* **What you should do**
A stretch of the entries below is to be set down exactly, running from the line with "else if nbits ≤ 16 then" through the line with "(if bit q 0", both included, and no other line.

* **Dataset items**
◇ ◇ ◇ ◇

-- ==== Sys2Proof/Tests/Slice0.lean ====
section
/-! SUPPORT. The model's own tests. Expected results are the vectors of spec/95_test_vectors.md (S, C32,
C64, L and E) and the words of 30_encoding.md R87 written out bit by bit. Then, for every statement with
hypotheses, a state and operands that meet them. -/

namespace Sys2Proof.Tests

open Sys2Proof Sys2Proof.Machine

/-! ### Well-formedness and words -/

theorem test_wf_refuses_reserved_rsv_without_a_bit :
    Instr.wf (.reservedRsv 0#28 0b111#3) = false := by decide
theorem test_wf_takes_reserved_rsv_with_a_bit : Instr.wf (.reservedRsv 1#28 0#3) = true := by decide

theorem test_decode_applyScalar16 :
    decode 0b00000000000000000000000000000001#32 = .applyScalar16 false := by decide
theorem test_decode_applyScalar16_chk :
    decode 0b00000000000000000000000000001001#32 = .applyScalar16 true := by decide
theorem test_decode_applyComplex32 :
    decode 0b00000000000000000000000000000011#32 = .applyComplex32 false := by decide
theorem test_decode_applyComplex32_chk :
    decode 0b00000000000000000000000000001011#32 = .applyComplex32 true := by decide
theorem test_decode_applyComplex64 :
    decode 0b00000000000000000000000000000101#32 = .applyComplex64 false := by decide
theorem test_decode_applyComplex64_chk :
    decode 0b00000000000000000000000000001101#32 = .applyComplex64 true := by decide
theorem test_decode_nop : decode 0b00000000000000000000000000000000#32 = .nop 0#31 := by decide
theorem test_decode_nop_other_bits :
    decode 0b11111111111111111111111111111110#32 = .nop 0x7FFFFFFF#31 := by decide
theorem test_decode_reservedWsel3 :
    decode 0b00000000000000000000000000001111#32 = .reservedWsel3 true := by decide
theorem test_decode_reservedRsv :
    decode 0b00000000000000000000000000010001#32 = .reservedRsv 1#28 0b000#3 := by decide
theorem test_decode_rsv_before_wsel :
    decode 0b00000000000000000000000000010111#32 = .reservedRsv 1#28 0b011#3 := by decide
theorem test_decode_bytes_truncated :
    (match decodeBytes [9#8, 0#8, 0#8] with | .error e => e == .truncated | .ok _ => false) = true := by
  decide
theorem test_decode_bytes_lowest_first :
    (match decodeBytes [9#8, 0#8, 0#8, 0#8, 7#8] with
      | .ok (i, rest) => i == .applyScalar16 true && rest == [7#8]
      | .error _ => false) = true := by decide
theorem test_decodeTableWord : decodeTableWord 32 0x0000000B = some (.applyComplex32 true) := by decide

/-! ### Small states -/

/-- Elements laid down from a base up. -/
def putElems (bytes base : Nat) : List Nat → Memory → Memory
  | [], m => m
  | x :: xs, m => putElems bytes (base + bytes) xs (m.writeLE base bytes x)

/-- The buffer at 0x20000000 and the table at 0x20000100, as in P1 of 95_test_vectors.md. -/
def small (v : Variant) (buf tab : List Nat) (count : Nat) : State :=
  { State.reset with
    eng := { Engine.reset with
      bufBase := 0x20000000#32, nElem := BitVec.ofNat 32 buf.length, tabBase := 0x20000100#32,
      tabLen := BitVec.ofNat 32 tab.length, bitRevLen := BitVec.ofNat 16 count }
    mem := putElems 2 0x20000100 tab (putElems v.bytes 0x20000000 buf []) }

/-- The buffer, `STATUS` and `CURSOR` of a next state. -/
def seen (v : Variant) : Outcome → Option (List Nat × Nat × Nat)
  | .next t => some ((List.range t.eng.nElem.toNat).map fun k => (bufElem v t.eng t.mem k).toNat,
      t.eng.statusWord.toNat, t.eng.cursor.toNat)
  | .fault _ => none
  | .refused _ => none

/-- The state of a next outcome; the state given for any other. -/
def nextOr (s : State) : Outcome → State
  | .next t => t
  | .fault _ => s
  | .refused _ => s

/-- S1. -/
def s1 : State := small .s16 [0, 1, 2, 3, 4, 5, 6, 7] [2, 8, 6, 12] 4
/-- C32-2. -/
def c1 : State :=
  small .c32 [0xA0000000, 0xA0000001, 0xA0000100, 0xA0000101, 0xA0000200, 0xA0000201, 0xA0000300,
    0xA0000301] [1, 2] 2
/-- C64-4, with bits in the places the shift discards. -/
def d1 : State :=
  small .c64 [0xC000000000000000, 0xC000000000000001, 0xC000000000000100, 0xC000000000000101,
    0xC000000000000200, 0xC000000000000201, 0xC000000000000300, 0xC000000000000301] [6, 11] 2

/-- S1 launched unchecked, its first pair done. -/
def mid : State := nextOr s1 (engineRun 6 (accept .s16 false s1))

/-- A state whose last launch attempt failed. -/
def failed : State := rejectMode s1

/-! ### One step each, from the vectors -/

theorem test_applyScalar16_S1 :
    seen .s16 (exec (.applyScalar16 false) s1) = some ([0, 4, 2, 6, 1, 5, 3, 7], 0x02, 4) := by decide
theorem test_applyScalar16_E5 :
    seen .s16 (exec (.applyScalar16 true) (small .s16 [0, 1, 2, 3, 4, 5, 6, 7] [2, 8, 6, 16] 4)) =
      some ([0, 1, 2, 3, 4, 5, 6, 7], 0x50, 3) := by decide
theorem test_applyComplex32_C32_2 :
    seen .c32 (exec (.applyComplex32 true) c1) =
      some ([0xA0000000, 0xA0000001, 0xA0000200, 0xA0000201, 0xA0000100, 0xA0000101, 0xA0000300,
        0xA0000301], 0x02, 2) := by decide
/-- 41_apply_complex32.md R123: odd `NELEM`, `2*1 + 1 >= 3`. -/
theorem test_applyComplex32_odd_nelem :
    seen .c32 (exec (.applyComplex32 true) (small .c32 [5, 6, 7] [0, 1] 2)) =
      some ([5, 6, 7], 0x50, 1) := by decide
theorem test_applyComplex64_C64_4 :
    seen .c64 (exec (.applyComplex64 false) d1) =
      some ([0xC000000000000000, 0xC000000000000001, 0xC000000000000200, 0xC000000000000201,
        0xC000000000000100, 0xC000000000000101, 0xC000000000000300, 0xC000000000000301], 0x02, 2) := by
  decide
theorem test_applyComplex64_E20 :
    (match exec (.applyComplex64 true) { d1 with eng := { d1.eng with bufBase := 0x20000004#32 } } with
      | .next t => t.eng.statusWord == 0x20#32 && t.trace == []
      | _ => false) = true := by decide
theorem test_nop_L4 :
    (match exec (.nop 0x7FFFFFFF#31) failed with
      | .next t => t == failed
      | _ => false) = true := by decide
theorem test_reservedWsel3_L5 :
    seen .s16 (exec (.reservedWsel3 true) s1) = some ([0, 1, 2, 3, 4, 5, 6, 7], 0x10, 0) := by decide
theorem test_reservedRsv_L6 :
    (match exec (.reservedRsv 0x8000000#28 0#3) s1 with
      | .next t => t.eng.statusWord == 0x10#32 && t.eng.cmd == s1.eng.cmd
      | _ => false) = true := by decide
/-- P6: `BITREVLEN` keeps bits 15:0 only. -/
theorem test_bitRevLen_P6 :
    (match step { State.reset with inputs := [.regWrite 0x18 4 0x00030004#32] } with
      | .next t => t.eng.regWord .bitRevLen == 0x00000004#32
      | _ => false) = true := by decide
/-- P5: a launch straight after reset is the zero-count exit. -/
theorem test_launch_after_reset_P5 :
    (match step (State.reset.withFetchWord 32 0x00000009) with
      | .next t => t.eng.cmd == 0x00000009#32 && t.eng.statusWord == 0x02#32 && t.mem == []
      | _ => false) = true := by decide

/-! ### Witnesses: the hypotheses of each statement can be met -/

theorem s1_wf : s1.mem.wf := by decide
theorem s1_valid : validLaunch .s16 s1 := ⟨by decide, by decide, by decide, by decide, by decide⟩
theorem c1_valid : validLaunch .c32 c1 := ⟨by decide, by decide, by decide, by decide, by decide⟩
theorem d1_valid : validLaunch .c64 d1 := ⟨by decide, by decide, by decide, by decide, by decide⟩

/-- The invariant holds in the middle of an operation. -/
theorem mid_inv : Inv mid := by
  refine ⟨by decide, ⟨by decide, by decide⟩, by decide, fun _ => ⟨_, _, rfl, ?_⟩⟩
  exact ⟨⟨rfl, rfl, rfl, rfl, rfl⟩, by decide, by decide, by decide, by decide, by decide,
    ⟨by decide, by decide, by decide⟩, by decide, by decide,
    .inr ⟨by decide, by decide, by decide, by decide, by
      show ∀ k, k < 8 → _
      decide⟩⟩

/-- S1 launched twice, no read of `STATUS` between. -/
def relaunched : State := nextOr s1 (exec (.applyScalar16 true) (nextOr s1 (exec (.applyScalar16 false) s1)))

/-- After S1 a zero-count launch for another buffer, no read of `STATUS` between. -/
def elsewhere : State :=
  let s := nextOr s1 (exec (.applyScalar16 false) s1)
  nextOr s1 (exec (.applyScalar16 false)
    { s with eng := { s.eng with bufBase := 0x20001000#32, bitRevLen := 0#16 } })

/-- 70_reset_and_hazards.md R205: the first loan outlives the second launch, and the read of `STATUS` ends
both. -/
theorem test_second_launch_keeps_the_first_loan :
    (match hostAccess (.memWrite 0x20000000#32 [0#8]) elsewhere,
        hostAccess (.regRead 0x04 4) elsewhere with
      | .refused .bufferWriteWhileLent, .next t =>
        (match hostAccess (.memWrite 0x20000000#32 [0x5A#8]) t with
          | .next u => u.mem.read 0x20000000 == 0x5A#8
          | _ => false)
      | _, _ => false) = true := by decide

◇ ◇ ◇ ◇

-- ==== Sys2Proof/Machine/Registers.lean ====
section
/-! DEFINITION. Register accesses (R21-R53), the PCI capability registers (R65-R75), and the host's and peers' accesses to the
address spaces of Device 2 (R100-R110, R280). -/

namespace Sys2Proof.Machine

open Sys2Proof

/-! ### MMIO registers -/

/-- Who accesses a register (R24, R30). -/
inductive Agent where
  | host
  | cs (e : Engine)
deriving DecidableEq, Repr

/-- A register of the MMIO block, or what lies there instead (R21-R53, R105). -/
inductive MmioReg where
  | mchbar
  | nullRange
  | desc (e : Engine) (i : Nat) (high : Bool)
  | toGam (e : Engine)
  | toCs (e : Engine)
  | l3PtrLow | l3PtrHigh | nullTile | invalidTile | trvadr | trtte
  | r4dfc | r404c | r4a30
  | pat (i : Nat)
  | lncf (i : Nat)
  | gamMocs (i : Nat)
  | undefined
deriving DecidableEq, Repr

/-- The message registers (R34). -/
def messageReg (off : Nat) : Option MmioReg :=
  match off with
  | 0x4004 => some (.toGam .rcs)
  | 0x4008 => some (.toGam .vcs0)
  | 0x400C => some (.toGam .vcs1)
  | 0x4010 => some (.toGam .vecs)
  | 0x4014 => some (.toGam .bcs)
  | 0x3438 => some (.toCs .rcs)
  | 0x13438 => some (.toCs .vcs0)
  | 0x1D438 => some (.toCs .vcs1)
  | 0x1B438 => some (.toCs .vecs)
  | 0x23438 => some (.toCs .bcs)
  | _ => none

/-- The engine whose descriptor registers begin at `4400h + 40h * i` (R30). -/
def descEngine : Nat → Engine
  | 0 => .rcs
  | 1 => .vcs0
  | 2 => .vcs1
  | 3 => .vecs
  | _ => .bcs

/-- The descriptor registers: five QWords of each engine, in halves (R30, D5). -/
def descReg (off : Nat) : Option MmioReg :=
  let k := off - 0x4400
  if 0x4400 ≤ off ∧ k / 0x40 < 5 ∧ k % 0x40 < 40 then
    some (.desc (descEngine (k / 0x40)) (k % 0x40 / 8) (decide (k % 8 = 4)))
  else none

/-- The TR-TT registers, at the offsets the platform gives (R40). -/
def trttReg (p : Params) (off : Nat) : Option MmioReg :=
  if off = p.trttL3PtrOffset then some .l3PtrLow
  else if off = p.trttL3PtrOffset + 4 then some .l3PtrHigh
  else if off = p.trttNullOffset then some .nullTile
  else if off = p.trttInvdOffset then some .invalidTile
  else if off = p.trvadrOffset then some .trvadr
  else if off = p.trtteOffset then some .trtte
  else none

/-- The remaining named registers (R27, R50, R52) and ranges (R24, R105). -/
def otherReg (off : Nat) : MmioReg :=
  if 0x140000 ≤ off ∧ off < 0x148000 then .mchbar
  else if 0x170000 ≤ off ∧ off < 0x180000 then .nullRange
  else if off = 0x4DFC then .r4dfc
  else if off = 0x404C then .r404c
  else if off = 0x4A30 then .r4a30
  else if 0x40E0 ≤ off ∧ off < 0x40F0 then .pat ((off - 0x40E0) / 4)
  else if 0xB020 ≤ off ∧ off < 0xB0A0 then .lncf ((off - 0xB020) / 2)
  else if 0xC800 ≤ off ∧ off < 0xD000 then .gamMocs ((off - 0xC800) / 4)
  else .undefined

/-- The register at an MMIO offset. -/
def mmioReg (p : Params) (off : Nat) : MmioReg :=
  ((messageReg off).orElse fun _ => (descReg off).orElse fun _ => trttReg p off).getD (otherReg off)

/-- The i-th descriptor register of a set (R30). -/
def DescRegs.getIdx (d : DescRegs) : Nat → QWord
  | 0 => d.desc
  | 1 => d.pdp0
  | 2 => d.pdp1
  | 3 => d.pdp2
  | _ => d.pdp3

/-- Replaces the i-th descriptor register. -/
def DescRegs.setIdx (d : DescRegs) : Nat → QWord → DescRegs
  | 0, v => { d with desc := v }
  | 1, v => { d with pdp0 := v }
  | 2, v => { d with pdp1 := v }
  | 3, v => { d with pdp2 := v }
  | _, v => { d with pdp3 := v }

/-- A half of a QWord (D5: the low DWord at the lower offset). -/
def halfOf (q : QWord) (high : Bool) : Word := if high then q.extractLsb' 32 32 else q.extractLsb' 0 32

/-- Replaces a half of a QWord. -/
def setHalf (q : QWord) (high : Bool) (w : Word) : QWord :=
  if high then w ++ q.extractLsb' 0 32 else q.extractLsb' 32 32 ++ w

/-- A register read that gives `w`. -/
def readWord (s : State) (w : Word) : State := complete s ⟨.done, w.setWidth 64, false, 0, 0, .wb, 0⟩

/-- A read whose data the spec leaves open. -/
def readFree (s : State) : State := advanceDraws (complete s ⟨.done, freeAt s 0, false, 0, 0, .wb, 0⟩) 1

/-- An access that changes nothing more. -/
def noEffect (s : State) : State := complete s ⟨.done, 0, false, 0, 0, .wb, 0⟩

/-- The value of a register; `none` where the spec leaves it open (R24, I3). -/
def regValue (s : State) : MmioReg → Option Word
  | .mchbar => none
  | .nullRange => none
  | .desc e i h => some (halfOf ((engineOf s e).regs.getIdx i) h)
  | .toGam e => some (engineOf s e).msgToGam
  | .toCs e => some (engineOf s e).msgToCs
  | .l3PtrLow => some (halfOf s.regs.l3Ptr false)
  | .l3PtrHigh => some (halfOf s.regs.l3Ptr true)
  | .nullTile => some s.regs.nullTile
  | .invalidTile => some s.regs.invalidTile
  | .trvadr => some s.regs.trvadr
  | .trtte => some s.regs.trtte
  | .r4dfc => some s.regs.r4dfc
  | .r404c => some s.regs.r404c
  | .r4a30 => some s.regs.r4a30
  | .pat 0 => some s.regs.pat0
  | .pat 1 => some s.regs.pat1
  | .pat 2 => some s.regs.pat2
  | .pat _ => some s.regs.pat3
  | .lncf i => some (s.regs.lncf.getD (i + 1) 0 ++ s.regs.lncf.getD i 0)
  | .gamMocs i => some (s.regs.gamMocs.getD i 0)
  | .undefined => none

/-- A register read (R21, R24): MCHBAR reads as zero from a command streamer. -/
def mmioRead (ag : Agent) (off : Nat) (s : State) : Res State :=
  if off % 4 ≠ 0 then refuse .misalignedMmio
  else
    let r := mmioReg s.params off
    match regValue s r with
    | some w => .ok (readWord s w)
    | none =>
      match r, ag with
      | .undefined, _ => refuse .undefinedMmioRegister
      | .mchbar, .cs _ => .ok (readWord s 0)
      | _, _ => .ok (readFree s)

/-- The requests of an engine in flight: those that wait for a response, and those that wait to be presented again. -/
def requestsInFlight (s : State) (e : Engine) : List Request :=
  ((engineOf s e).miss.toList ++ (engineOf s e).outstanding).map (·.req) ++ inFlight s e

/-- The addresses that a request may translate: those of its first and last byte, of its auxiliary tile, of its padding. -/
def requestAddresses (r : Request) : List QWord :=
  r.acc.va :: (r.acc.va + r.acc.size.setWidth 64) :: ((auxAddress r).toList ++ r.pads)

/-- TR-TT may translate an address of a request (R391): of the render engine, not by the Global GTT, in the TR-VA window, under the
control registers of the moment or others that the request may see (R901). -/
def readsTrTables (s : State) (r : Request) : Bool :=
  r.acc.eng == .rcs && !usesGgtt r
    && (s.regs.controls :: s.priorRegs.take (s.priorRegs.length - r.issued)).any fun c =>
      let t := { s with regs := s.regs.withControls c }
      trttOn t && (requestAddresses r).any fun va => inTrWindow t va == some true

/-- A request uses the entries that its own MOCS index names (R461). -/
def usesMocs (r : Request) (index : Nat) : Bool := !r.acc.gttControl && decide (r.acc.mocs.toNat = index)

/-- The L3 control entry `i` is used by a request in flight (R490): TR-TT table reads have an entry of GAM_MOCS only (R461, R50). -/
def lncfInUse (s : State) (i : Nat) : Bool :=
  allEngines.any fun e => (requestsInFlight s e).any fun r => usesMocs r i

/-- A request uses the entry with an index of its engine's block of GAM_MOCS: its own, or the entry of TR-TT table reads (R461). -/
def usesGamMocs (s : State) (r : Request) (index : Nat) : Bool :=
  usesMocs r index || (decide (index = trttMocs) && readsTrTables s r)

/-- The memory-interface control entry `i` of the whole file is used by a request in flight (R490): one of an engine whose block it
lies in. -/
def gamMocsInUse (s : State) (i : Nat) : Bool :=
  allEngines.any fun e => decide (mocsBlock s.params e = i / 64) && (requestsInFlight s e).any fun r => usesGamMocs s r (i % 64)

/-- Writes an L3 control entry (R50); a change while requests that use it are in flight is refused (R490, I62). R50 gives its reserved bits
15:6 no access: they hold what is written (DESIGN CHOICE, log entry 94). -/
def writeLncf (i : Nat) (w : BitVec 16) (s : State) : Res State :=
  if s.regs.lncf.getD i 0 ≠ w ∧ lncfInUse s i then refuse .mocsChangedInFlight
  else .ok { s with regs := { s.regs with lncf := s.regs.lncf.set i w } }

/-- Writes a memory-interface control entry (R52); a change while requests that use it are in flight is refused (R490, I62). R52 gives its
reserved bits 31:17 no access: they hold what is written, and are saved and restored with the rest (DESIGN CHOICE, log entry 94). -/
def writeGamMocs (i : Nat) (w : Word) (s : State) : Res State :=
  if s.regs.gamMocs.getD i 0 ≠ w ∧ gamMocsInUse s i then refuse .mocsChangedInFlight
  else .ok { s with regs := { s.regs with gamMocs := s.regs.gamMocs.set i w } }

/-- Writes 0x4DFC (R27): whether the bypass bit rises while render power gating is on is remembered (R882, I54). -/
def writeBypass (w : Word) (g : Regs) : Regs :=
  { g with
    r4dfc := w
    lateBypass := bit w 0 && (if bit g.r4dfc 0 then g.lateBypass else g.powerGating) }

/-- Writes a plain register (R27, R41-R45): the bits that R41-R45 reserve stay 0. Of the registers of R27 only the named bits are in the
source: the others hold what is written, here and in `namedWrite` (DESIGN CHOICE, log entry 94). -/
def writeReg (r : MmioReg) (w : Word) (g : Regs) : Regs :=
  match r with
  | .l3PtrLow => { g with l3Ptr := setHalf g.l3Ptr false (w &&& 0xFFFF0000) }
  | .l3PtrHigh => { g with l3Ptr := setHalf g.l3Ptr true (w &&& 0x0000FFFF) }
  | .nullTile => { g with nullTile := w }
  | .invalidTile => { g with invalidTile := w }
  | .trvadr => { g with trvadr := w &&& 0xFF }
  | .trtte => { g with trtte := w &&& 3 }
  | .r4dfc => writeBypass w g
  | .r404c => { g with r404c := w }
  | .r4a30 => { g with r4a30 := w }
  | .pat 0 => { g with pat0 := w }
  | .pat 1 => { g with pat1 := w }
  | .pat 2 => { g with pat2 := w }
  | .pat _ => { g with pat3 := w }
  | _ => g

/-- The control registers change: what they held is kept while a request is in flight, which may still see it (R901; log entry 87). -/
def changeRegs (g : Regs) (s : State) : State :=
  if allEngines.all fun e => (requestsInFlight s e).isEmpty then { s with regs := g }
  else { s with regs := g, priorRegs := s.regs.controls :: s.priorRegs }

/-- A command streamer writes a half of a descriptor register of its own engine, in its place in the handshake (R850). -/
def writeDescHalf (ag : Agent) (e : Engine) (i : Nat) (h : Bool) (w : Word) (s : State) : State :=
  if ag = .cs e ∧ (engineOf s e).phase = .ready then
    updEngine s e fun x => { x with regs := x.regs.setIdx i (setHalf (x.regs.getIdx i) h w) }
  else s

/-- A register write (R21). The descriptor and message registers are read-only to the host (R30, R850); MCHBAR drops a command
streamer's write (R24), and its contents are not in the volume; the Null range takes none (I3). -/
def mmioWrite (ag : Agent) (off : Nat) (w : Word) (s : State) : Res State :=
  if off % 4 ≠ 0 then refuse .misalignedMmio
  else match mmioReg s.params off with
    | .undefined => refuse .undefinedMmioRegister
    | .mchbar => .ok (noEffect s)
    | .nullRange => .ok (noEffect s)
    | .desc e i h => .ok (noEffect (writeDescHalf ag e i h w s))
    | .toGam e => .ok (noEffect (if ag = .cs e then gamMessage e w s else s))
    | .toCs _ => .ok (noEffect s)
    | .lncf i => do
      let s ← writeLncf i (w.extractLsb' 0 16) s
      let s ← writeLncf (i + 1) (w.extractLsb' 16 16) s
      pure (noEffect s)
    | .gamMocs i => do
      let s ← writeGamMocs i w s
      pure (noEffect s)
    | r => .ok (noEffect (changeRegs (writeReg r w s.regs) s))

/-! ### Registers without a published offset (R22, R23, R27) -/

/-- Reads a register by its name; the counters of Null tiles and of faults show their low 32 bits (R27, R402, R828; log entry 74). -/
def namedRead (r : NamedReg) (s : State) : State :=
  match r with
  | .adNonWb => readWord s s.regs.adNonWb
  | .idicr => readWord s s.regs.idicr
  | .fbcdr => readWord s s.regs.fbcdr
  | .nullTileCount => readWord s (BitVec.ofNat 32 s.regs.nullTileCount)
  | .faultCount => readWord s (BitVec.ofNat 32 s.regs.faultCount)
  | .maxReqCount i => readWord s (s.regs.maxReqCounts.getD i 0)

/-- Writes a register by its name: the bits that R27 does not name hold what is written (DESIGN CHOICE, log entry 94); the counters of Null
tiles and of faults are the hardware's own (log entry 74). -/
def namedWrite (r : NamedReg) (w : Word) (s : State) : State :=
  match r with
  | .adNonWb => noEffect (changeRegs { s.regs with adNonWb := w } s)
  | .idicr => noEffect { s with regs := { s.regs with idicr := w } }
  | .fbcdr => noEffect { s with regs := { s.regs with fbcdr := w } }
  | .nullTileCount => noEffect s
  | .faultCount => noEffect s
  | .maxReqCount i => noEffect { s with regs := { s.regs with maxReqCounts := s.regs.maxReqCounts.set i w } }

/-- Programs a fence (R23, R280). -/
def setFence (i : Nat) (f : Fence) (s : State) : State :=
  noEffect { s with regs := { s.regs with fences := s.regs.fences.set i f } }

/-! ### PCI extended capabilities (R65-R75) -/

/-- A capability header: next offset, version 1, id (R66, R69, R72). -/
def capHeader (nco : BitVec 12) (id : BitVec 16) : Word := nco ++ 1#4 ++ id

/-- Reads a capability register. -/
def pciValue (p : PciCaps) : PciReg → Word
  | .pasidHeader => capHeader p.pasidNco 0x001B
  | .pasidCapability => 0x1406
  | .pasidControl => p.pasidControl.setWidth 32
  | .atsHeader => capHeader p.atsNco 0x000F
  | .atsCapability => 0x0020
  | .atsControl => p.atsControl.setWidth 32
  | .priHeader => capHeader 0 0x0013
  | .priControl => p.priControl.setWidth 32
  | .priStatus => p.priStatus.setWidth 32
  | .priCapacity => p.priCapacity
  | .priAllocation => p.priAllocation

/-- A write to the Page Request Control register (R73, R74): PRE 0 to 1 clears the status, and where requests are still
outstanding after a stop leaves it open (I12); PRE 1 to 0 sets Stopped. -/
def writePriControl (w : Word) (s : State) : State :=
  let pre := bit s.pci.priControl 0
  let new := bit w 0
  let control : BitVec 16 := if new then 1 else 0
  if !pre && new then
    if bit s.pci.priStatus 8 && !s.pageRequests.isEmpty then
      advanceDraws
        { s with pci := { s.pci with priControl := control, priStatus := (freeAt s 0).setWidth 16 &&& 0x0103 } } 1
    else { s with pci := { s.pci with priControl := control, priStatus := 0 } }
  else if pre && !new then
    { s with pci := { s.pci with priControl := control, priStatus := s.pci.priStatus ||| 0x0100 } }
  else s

◇ ◇ ◇ ◇

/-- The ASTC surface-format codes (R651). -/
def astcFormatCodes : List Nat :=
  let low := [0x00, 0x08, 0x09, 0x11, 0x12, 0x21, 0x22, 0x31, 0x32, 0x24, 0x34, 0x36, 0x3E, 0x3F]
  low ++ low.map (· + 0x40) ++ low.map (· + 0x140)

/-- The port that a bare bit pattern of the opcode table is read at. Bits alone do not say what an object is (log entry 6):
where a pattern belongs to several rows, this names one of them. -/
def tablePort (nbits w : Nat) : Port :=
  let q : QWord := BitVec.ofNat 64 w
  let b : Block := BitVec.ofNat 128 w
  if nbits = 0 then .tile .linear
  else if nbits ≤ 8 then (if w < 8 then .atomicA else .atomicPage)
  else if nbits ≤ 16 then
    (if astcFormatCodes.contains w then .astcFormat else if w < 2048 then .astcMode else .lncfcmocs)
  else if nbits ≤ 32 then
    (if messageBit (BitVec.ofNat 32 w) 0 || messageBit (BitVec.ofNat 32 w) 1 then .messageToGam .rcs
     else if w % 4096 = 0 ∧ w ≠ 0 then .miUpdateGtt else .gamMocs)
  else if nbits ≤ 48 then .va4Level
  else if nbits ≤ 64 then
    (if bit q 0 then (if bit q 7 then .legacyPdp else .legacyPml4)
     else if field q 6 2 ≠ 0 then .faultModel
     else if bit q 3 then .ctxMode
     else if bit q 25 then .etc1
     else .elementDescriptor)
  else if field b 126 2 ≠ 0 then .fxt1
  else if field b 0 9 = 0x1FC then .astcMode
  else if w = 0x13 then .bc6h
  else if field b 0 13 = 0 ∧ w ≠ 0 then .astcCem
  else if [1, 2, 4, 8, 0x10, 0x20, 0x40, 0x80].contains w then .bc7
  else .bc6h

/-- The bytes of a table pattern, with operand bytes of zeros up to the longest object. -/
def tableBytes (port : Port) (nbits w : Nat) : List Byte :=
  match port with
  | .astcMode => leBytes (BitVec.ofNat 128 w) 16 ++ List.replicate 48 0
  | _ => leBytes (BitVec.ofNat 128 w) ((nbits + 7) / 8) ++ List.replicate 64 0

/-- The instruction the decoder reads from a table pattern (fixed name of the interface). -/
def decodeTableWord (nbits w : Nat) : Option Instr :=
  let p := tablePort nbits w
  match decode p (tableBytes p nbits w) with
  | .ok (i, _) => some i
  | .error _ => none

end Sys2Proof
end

◇ ◇ ◇ ◇

* **Answer to this problem**
  else if nbits ≤ 16 then
    (if astcFormatCodes.contains w then .astcFormat else if w < 2048 then .astcMode else .lncfcmocs)
  else if nbits ≤ 32 then
    (if messageBit (BitVec.ofNat 32 w) 0 || messageBit (BitVec.ofNat 32 w) 1 then .messageToGam .rcs
     else if w % 4096 = 0 ∧ w ≠ 0 then .miUpdateGtt else .gamMocs)
  else if nbits ≤ 48 then .va4Level
  else if nbits ≤ 64 then
    (if bit q 0 then (if bit q 7 then .legacyPdp else .legacyPml4)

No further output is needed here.